This means that we almost surely aren’t experiencing the kind of self-perpetuating inflation that was so hard to end in the 1980s. A lot of recent inflation will subside when oil and food prices stop rising, when the prices of used cars, which rose 41 percent (!) over the past year during the shortage of new cars, come down, and so on.

It wasn’t that hard, the jackasses at the FED just needed to raise interest rates to over 20%.  Better yet just do what the Russians did, and back their currency with something besides faith in the government.

I don’t know if you noticed, nobody with half a brain has any faith in the government.

The big surge in rents also appears to be largely behind us, although the slowdown won’t show up in official numbers for a while. So it probably won’t be necessary to put the economy through an ’80s-style wringer to get inflation down.

You sure about that, shithead?

And for what it’s worth, the Fed’s plan for gradual rate hikes, which has already led to a major rise in mortgage rates, is likely to cause that unfortunately necessary cooling-off, especially combined with the fact that fiscal policy has turned contractionary as the big spending of early 2021 recedes in the rearview mirror.

You sure about that, shithead?

So my message for those intoning dire warnings about the return of ’70s-type stagflation–which some have been itching to do for years–is that they should look at history more carefully. The inflation of 2021-22 looks very different, and much easier to solve, from the inflation of 1979-80.

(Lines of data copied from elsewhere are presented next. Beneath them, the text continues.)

-- ==== Sys2Proof/Tests/Slice0.lean ====
section
/-! SUPPORT. The model's own tests: ill-formed terms refused, slots written out from the encoding tables decoded, single steps of
the spec's vectors (95_test_vectors.md, which names the rule each is derived from), and a witness for the hypotheses of every
statement that has some. -/

namespace Sys2Proof.Tests

open Sys2Proof Sys2Proof.Machine

/-! ### Helpers -/

/-- A constructed machine with the named registers written. -/
def machine (cfg : Config) (regs : List (Reg × Word)) : State :=
  regs.foldl (fun s p => s.writeReg p.1 p.2) (State.construct cfg [] [])

/-- The same under the default parameters. -/
def regs (l : List (Reg × Word)) : State := machine Config.default l

/-- The same with 4-byte words stored in memory. -/
def regsMem (l : List (Reg × Word)) (m : List (Nat × Word)) : State :=
  m.foldl (fun s p => s.storeWord p.1 4 p.2) (regs l)

/-- The state with CF, ZF, SF, OF and PF set, in the order of 95_test_vectors.md; DF stays. -/
def flagged (s : State) (c z g o p : Bool) : State :=
  { s with flags := { s.flags with CF := .val c, ZF := .val z, SF := .val g, OF := .val o, PF := .val p } }

/-- The state after a next outcome. -/
def after (i : Instr) (s : State) : State :=
  match exec i s with
  | .next t => t
  | .fault _ => s
  | .refused _ => s

/-- The state after a step. -/
def stepped (s : State) : State :=
  match step s with
  | .next t => t
  | .fault _ => s
  | .refused _ => s

/-- CF, ZF, SF, OF, PF, in the order of 95_test_vectors.md. -/
def five (s : State) : List Flag := [s.flags.CF, s.flags.ZF, s.flags.SF, s.flags.OF, s.flags.PF]

/-- Five flags that hold values. -/
def vals (c z g o p : Bool) : List Flag := [.val c, .val z, .val g, .val o, .val p]

/-- The operand `EAX`. -/
def eax : Place := .reg .eax

/-! ### Ill-formed terms are refused by WellFormed -/

theorem test_wf_memory_to_memory : (Instr.mov (.deref .w4 0) (.place (.deref .w4 4))).WellFormed = false := by decide
theorem test_wf_widths_differ : (Instr.add (.reg .eax) (.place (.reg .bl))).WellFormed = false := by decide
theorem test_wf_push_width : (Instr.push (.place (.reg .ax))).WellFormed = false := by decide
theorem test_wf_pop_width : (Instr.pop (.deref .w2 0)).WellFormed = false := by decide
theorem test_wf_accepts : (Instr.mov (.mem .w1 ⟨.eax, none, 0⟩) (.place (.reg .ah))).WellFormed = true := by decide

/-! ### Decoding: one slot written out for every constructor

A constant of width 4 has the descriptor 0x00A, which stands in W0 bits 18:6 as 0x280. -/

theorem test_decode_data_movement :
    decode ⟨0x00505001, 0, 0xFF⟩ = .ok (.mov (.reg .ah) (.const 0xFF)) ∧
    decode ⟨0x00001244, 0, 0⟩ = .ok (.pop (.mem .w4 ⟨.esp, none, 0⟩)) ∧
    decode ⟨0x00000285, 0x1234, 0⟩ = .ok (.push (.const 0x1234)) := by decide
theorem test_decode_alu :
    decode ⟨0x005002E0, 0x10, 0⟩ = .ok (.cmp (.deref .w4 0x10) (.const 0)) ∧
    decode ⟨0x01C00221, 0, 0⟩ = .ok (.add eax (.place (.reg .ebx))) ∧
    decode ⟨0x00500A22, 0, 0⟩ = .ok (.adc (.reg .edx) (.const 0)) ∧
    decode ⟨0x01C00223, 0, 0⟩ = .ok (.sub eax (.place (.reg .ebx))) ∧
    decode ⟨0x00500224, 0, 4⟩ = .ok (.sbb eax (.const 4)) ∧
    decode ⟨0x00500229, 0, 0x80000001⟩ = .ok (.and eax (.const 0x80000001)) ∧
    decode ⟨0x0050022A, 0, 1⟩ = .ok (.or eax (.const 1)) ∧
    decode ⟨0x01400A2B, 0, 0⟩ = .ok (.xor (.reg .edx) (.place (.reg .edx))) ∧
    decode ⟨0x00000627, 0, 0⟩ = .ok (.dec (.reg .ecx)) ∧ decode ⟨0x00000628, 0, 0⟩ = .ok (.inc (.reg .ecx)) := by decide
theorem test_decode_multiply_divide_flags :
    decode ⟨0x00004C26, 0, 0⟩ = .ok (.imul (.reg .bl)) ∧ decode ⟨0x00000E25, 0, 0⟩ = .ok (.idiv (.reg .ebx)) ∧
    decode ⟨0x0000002C, 0, 0⟩ = .ok .std ∧ decode ⟨0x0000002D, 0, 0⟩ = .ok .cld ∧ decode ⟨0x0000002E, 0, 0⟩ = .ok .stc ∧
    decode ⟨0x0000002F, 0, 0⟩ = .ok .clc := by decide
theorem test_decode_jumps :
    decode ⟨0x0000028D, 7, 0⟩ = .ok (.jmp ⟨.w4, 7⟩) ∧ decode ⟨0x0000028E, 2, 0⟩ = .ok (.jo ⟨.w4, 2⟩) ∧
    decode ⟨0x0000028F, 2, 0⟩ = .ok (.jno ⟨.w4, 2⟩) ∧ decode ⟨0x00000290, 2, 0⟩ = .ok (.js ⟨.w4, 2⟩) ∧
    decode ⟨0x00000291, 2, 0⟩ = .ok (.jns ⟨.w4, 2⟩) ∧ decode ⟨0x00000292, 2, 0⟩ = .ok (.je ⟨.w4, 2⟩) ∧
    decode ⟨0x00000293, 1, 0⟩ = .ok (.jne ⟨.w4, 1⟩) ∧ decode ⟨0x00000294, 2, 0⟩ = .ok (.jb ⟨.w4, 2⟩) ∧
    decode ⟨0x00000295, 2, 0⟩ = .ok (.jnb ⟨.w4, 2⟩) ∧ decode ⟨0x00000296, 2, 0⟩ = .ok (.jbe ⟨.w4, 2⟩) := by decide
theorem test_decode_more_jumps :
    decode ⟨0x00000297, 0xB, 0⟩ = .ok (.ja ⟨.w4, 0xB⟩) ∧ decode ⟨0x00000298, 2, 0⟩ = .ok (.jl ⟨.w4, 2⟩) ∧
    decode ⟨0x00000299, 6, 0⟩ = .ok (.jge ⟨.w4, 6⟩) ∧ decode ⟨0x0000029A, 2, 0⟩ = .ok (.jle ⟨.w4, 2⟩) ∧
    decode ⟨0x0000029B, 2, 0⟩ = .ok (.jg ⟨.w4, 2⟩) ∧ decode ⟨0x0000029C, 2, 0⟩ = .ok (.jp ⟨.w4, 2⟩) ∧
    decode ⟨0x0000029D, 2, 0⟩ = .ok (.jnp ⟨.w4, 2⟩) ∧ decode ⟨0x0000029E, 4, 0⟩ = .ok (.jcxz ⟨.w4, 4⟩) ∧
    decode ⟨0x0000029F, 4, 0⟩ = .ok (.jecxz ⟨.w4, 4⟩) := by decide
theorem test_decode_loops_and_calls :
    decode ⟨0x0000028A, 2, 0⟩ = .ok (.loop ⟨.w4, 2⟩) ∧ decode ⟨0x0000028B, 2, 0⟩ = .ok (.loope ⟨.w4, 2⟩) ∧
    decode ⟨0x0000028C, 0, 0⟩ = .ok (.loopne ⟨.w4, 0⟩) ∧ decode ⟨0x00000286, 9, 0⟩ = .ok (.call ⟨.w4, 9⟩) ∧
    decode ⟨0x00000007, 0, 0⟩ = .ok .ret ∧ decode ⟨0x00000008, 0, 0⟩ = .ok .enter ∧
    decode ⟨0x00000009, 0, 0⟩ = .ok .leave := by decide
theorem test_decode_system :
    decode ⟨0x00000282, 1, 0⟩ = .ok (.int ⟨.w4, 1⟩) ∧ decode ⟨0x00000003, 0, 0⟩ = .ok .hlt := by decide

/-- The width code of a binary instruction's constant is not checked (R87, R93): two slots, one instruction. -/
theorem test_decode_unchecked_width_code : decode ⟨0x00105001, 0, 0xFF⟩ = decode ⟨0x00505001, 0, 0xFF⟩ := by decide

Right, because anybody pointing out massive government spending of money that doesn’t exist except as numbers in a ledger is the same thing as wanting to go back to the 70’s economy.  What a delightful false dichotomy from credentialed retards.  The truth is, in the 80’s the US had an actual manufacturing base, and actually exported something besides marketable ideas to be built by people in third world countries slightly above slave wages.  Today, about the only thing we export is pork products and petroleum.

This means anyone that wants to protect what remains of their wealth is investing in safe places with value independent of Janet Yellen shitting in a paper sack, and igniting it on Jerome Powell’s doorstep.